*** Supplied entries Section Begins ***

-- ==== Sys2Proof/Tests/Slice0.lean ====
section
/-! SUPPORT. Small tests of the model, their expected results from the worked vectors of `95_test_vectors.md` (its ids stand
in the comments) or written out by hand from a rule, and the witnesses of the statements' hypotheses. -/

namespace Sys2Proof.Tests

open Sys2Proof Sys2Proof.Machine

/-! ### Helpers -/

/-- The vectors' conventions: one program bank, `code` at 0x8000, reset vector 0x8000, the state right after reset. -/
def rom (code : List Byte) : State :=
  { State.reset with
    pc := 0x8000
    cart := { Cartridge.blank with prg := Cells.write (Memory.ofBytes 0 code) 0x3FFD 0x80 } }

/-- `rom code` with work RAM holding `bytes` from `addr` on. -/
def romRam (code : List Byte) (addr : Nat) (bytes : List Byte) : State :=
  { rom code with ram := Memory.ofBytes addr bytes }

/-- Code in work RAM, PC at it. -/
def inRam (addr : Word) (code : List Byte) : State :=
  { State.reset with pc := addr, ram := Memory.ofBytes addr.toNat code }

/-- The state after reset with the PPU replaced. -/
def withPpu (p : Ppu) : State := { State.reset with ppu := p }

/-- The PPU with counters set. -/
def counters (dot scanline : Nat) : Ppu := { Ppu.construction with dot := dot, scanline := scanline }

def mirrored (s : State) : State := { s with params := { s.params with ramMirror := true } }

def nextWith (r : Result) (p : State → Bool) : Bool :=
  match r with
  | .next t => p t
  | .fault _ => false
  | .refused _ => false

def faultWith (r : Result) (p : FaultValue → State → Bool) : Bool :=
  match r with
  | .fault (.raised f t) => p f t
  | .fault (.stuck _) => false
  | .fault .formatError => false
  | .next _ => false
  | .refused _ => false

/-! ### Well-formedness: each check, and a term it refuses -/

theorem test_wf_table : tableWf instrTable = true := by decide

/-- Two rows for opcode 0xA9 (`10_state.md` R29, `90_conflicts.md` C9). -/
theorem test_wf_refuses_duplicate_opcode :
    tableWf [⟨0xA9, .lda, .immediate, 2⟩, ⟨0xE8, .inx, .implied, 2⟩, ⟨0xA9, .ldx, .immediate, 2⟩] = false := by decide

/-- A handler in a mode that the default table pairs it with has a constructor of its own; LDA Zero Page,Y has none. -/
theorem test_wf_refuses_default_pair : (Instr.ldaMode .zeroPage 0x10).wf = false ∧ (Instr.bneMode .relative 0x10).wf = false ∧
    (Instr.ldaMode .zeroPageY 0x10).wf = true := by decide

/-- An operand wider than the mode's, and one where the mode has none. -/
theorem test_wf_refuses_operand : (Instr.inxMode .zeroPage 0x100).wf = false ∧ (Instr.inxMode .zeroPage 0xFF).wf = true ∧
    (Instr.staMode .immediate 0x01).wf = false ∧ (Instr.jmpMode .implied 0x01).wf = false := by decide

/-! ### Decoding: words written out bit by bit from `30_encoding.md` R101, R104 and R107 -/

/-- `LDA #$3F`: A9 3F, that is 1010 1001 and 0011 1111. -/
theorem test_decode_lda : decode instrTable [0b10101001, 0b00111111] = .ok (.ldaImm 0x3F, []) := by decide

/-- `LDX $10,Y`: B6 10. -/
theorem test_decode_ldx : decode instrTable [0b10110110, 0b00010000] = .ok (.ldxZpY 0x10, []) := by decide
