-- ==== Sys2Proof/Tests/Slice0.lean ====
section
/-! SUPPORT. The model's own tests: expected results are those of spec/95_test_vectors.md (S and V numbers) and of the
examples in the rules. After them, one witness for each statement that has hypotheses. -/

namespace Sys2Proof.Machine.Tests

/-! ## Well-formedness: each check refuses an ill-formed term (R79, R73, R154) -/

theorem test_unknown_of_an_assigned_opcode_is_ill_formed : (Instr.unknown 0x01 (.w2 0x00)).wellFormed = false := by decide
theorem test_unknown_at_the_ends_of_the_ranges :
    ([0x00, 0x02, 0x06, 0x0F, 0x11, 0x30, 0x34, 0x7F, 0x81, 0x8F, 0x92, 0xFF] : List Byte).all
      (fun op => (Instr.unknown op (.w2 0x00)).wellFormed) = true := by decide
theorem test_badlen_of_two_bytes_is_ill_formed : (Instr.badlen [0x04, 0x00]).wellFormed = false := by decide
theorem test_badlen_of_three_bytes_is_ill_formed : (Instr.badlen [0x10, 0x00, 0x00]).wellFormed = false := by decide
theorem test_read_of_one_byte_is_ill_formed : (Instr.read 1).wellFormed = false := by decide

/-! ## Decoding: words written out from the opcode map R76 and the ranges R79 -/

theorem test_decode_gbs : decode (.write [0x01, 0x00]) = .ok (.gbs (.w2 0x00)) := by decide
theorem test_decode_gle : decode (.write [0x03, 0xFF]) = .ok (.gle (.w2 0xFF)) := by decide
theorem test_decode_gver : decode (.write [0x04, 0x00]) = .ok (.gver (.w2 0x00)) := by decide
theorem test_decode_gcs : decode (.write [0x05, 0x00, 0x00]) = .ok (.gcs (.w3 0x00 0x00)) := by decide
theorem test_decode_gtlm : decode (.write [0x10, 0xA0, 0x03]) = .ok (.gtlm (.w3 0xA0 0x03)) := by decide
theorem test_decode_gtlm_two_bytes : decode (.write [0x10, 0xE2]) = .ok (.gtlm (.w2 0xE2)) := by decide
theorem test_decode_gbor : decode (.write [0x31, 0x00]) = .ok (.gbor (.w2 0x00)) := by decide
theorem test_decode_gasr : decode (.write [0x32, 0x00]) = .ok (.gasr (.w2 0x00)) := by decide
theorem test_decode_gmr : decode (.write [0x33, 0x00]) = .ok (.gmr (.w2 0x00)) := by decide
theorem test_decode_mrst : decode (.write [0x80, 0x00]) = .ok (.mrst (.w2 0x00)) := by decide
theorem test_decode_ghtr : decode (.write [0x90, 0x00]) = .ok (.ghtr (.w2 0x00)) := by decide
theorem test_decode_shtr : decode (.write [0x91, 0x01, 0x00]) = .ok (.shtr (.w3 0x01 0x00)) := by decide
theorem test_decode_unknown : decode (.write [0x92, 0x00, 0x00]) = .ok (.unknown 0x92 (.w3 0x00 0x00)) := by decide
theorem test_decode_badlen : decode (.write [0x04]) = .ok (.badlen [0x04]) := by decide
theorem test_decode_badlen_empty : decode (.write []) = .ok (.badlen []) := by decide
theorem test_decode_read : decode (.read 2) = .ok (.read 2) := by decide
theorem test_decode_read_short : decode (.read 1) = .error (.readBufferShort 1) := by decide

*** Supplied entries Section Ends ***

--- Your task ---
Look through the data above. Each line containing the word "List" needs to be copied.

--- Expected answer ---
def rom (code : List Byte) : State :=
def romRam (code : List Byte) (addr : Nat) (bytes : List Byte) : State :=
def inRam (addr : Word) (code : List Byte) : State :=
    ([0x00, 0x02, 0x06, 0x0F, 0x11, 0x30, 0x34, 0x7F, 0x81, 0x8F, 0x92, 0xFF] : List Byte).all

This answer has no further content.